Data:
-- ==== Sys2Proof/Laws/State.lean ====
section
/-! SUPPORT. One lemma per field per update of the state, and what a register, a cell and the flags read after each. -/

namespace Sys2Proof.Machine

open Sys2Proof

/-! ### `setReg` -/

@[simp] theorem State.setReg_regs (s : State) (r : Reg) (v : Word) : (s.setReg r v).regs = s.regs.set r v := rfl
@[simp] theorem State.setReg_pc (s : State) (r : Reg) (v : Word) : (s.setReg r v).pc = s.pc := rfl
@[simp] theorem State.setReg_cond (s : State) (r : Reg) (v : Word) : (s.setReg r v).cond = s.cond := rfl
@[simp] theorem State.setReg_engine (s : State) (r : Reg) (v : Word) : (s.setReg r v).engine = s.engine := rfl
@[simp] theorem State.setReg_mem (s : State) (r : Reg) (v : Word) : (s.setReg r v).mem = s.mem := rfl
@[simp] theorem State.setReg_kbq (s : State) (r : Reg) (v : Word) : (s.setReg r v).kbq = s.kbq := rfl
@[simp] theorem State.setReg_kbChar (s : State) (r : Reg) (v : Word) : (s.setReg r v).kbChar = s.kbChar := rfl
@[simp] theorem State.setReg_out (s : State) (r : Reg) (v : Word) : (s.setReg r v).out = s.out := rfl
@[simp] theorem State.setReg_waiting (s : State) (r : Reg) (v : Word) : (s.setReg r v).waiting = s.waiting := rfl
@[simp] theorem State.setReg_arrivals (s : State) (r : Reg) (v : Word) : (s.setReg r v).arrivals = s.arrivals := rfl

/-! ### `setPc` -/

@[simp] theorem State.setPc_regs (s : State) (v : Word) : (s.setPc v).regs = s.regs := rfl
@[simp] theorem State.setPc_pc (s : State) (v : Word) : (s.setPc v).pc = v := rfl
@[simp] theorem State.setPc_cond (s : State) (v : Word) : (s.setPc v).cond = s.cond := rfl
@[simp] theorem State.setPc_engine (s : State) (v : Word) : (s.setPc v).engine = s.engine := rfl
@[simp] theorem State.setPc_mem (s : State) (v : Word) : (s.setPc v).mem = s.mem := rfl
@[simp] theorem State.setPc_kbq (s : State) (v : Word) : (s.setPc v).kbq = s.kbq := rfl
@[simp] theorem State.setPc_kbChar (s : State) (v : Word) : (s.setPc v).kbChar = s.kbChar := rfl
@[simp] theorem State.setPc_out (s : State) (v : Word) : (s.setPc v).out = s.out := rfl
@[simp] theorem State.setPc_waiting (s : State) (v : Word) : (s.setPc v).waiting = s.waiting := rfl
@[simp] theorem State.setPc_arrivals (s : State) (v : Word) : (s.setPc v).arrivals = s.arrivals := rfl

/-! ### `setEngine` -/

@[simp] theorem State.setEngine_regs (s : State) (e : Engine) : (s.setEngine e).regs = s.regs := rfl
@[simp] theorem State.setEngine_pc (s : State) (e : Engine) : (s.setEngine e).pc = s.pc := rfl
@[simp] theorem State.setEngine_cond (s : State) (e : Engine) : (s.setEngine e).cond = s.cond := rfl
@[simp] theorem State.setEngine_engine (s : State) (e : Engine) : (s.setEngine e).engine = e := rfl
@[simp] theorem State.setEngine_mem (s : State) (e : Engine) : (s.setEngine e).mem = s.mem := rfl
@[simp] theorem State.setEngine_kbq (s : State) (e : Engine) : (s.setEngine e).kbq = s.kbq := rfl
@[simp] theorem State.setEngine_kbChar (s : State) (e : Engine) : (s.setEngine e).kbChar = s.kbChar := rfl
@[simp] theorem State.setEngine_out (s : State) (e : Engine) : (s.setEngine e).out = s.out := rfl
@[simp] theorem State.setEngine_waiting (s : State) (e : Engine) : (s.setEngine e).waiting = s.waiting := rfl
@[simp] theorem State.setEngine_arrivals (s : State) (e : Engine) : (s.setEngine e).arrivals = s.arrivals := rfl

/-! ### `setCell` -/

@[simp] theorem State.setCell_regs (s : State) (a v : Word) : (s.setCell a v).regs = s.regs := rfl
@[simp] theorem State.setCell_pc (s : State) (a v : Word) : (s.setCell a v).pc = s.pc := rfl
@[simp] theorem State.setCell_cond (s : State) (a v : Word) : (s.setCell a v).cond = s.cond := rfl
@[simp] theorem State.setCell_engine (s : State) (a v : Word) : (s.setCell a v).engine = s.engine := rfl
@[simp] theorem State.setCell_mem (s : State) (a v : Word) : (s.setCell a v).mem = writeCells s.mem a.toNat v := rfl
@[simp] theorem State.setCell_kbq (s : State) (a v : Word) : (s.setCell a v).kbq = s.kbq := rfl
@[simp] theorem State.setCell_kbChar (s : State) (a v : Word) : (s.setCell a v).kbChar = s.kbChar := rfl
@[simp] theorem State.setCell_out (s : State) (a v : Word) : (s.setCell a v).out = s.out := rfl
@[simp] theorem State.setCell_waiting (s : State) (a v : Word) : (s.setCell a v).waiting = s.waiting := rfl
@[simp] theorem State.setCell_arrivals (s : State) (a v : Word) : (s.setCell a v).arrivals = s.arrivals := rfl

/-! ### `setcc` -/

@[simp] theorem State.setcc_regs (s : State) (r : Reg) : (s.setcc r).regs = s.regs := rfl
@[simp] theorem State.setcc_pc (s : State) (r : Reg) : (s.setcc r).pc = s.pc := rfl
@[simp] theorem State.setcc_cond (s : State) (r : Reg) : (s.setcc r).cond = condOf (s.reg r) := rfl
@[simp] theorem State.setcc_engine (s : State) (r : Reg) : (s.setcc r).engine = s.engine := rfl
@[simp] theorem State.setcc_mem (s : State) (r : Reg) : (s.setcc r).mem = s.mem := rfl
@[simp] theorem State.setcc_kbq (s : State) (r : Reg) : (s.setcc r).kbq = s.kbq := rfl
@[simp] theorem State.setcc_kbChar (s : State) (r : Reg) : (s.setcc r).kbChar = s.kbChar := rfl
@[simp] theorem State.setcc_out (s : State) (r : Reg) : (s.setcc r).out = s.out := rfl
@[simp] theorem State.setcc_waiting (s : State) (r : Reg) : (s.setcc r).waiting = s.waiting := rfl
@[simp] theorem State.setcc_arrivals (s : State) (r : Reg) : (s.setcc r).arrivals = s.arrivals := rfl

/-! ### `outByte` -/

@[simp] theorem outByte_regs (s : State) (b : Byte) : (outByte b s).regs = s.regs := rfl
@[simp] theorem outByte_pc (s : State) (b : Byte) : (outByte b s).pc = s.pc := rfl
@[simp] theorem outByte_cond (s : State) (b : Byte) : (outByte b s).cond = s.cond := rfl
@[simp] theorem outByte_engine (s : State) (b : Byte) : (outByte b s).engine = s.engine := rfl
@[simp] theorem outByte_mem (s : State) (b : Byte) : (outByte b s).mem = s.mem := rfl
@[simp] theorem outByte_kbq (s : State) (b : Byte) : (outByte b s).kbq = s.kbq := rfl
@[simp] theorem outByte_kbChar (s : State) (b : Byte) : (outByte b s).kbChar = s.kbChar := rfl
@[simp] theorem outByte_out (s : State) (b : Byte) : (outByte b s).out = s.out ++ [b] := rfl
@[simp] theorem outByte_waiting (s : State) (b : Byte) : (outByte b s).waiting = s.waiting := rfl
@[simp] theorem outByte_arrivals (s : State) (b : Byte) : (outByte b s).arrivals = s.arrivals := rfl

/-! ### `setRegCC`: the register, then the flags -/

@[simp] theorem State.setRegCC_regs (s : State) (r : Reg) (v : Word) : (s.setRegCC r v).regs = s.regs.set r v := rfl
@[simp] theorem State.setRegCC_pc (s : State) (r : Reg) (v : Word) : (s.setRegCC r v).pc = s.pc := rfl
@[simp] theorem State.setRegCC_engine (s : State) (r : Reg) (v : Word) : (s.setRegCC r v).engine = s.engine := rfl
@[simp] theorem State.setRegCC_mem (s : State) (r : Reg) (v : Word) : (s.setRegCC r v).mem = s.mem := rfl
@[simp] theorem State.setRegCC_kbq (s : State) (r : Reg) (v : Word) : (s.setRegCC r v).kbq = s.kbq := rfl
@[simp] theorem State.setRegCC_kbChar (s : State) (r : Reg) (v : Word) : (s.setRegCC r v).kbChar = s.kbChar := rfl
@[simp] theorem State.setRegCC_out (s : State) (r : Reg) (v : Word) : (s.setRegCC r v).out = s.out := rfl
@[simp] theorem State.setRegCC_waiting (s : State) (r : Reg) (v : Word) : (s.setRegCC r v).waiting = s.waiting := rfl
@[simp] theorem State.setRegCC_arrivals (s : State) (r : Reg) (v : Word) : (s.setRegCC r v).arrivals = s.arrivals := rfl

/-! ### Reading a register after an update -/

@[simp] theorem State.setReg_reg_same (s : State) (r : Reg) (v : Word) : (s.setReg r v).reg r = v := by
  cases r <;> rfl

@[simp] theorem State.setReg_reg_ne (s : State) {r r' : Reg} (h : r' ≠ r) (v : Word) :
    (s.setReg r v).reg r' = s.reg r' := by
  cases r <;> cases r' <;> first | rfl | exact absurd rfl h

@[simp] theorem State.setPc_reg (s : State) (v : Word) (r : Reg) : (s.setPc v).reg r = s.reg r := by cases r <;> rfl
@[simp] theorem State.setEngine_reg (s : State) (e : Engine) (r : Reg) : (s.setEngine e).reg r = s.reg r := by cases r <;> rfl
@[simp] theorem State.setCell_reg (s : State) (a v : Word) (r : Reg) : (s.setCell a v).reg r = s.reg r := by cases r <;> rfl
@[simp] theorem State.setcc_reg (s : State) (r' r : Reg) : (s.setcc r').reg r = s.reg r := by cases r <;> rfl
@[simp] theorem outByte_reg (s : State) (b : Byte) (r : Reg) : (outByte b s).reg r = s.reg r := by cases r <;> rfl

@[simp] theorem State.setRegCC_reg_same (s : State) (r : Reg) (v : Word) : (s.setRegCC r v).reg r = v := by
  simp [State.setRegCC]

@[simp] theorem State.setRegCC_reg_ne (s : State) {r r' : Reg} (h : r' ≠ r) (v : Word) :
    (s.setRegCC r v).reg r' = s.reg r' := by
  simp [State.setRegCC, h]

@[simp] theorem State.setRegCC_cond (s : State) (r : Reg) (v : Word) : (s.setRegCC r v).cond = condOf v := by
  simp [State.setRegCC]

/-- Two states agree on the registers when they agree on each (a register number always names the same storage, R20). -/
theorem regs_ext {g h : State} (e : ∀ r, g.reg r = h.reg r) : g.regs = h.regs := by
  obtain ⟨⟨_, _, _, _, _, _, _, _⟩, _, _, _, _, _, _, _, _, _⟩ := g
  obtain ⟨⟨_, _, _, _, _, _, _, _⟩, _, _, _, _, _, _, _, _, _⟩ := h
  have := e .r0; have := e .r1; have := e .r2; have := e .r3
  have := e .r4; have := e .r5; have := e .r6; have := e .r7
  simp_all [State.reg]

/-! ### Reading a cell after an update of something else -/

@[simp] theorem State.setReg_cell (s : State) (r : Reg) (v a : Word) : (s.setReg r v).cell a = s.cell a := rfl
@[simp] theorem State.setPc_cell (s : State) (v a : Word) : (s.setPc v).cell a = s.cell a := rfl
@[simp] theorem State.setEngine_cell (s : State) (e : Engine) (a : Word) : (s.setEngine e).cell a = s.cell a := rfl
@[simp] theorem State.setcc_cell (s : State) (r : Reg) (a : Word) : (s.setcc r).cell a = s.cell a := rfl
@[simp] theorem State.setRegCC_cell (s : State) (r : Reg) (v a : Word) : (s.setRegCC r v).cell a = s.cell a := rfl
@[simp] theorem outByte_cell (s : State) (b : Byte) (a : Word) : (outByte b s).cell a = s.cell a := rfl

end Sys2Proof.Machine
end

Problem statement: Reproduce, word for word and in full, only the lines above that start at the line with "theorem State.setcc_reg (s" and run through the line with "simp [State.setRegCC, h]", both ends included.

Written response:
@[simp] theorem State.setcc_reg (s : State) (r' r : Reg) : (s.setcc r').reg r = s.reg r := by cases r <;> rfl
@[simp] theorem outByte_reg (s : State) (b : Byte) (r : Reg) : (outByte b s).reg r = s.reg r := by cases r <;> rfl

@[simp] theorem State.setRegCC_reg_same (s : State) (r : Reg) (v : Word) : (s.setRegCC r v).reg r = v := by
  simp [State.setRegCC]

@[simp] theorem State.setRegCC_reg_ne (s : State) {r r' : Reg} (h : r' ≠ r) (v : Word) :
    (s.setRegCC r v).reg r' = s.reg r' := by
  simp [State.setRegCC, h]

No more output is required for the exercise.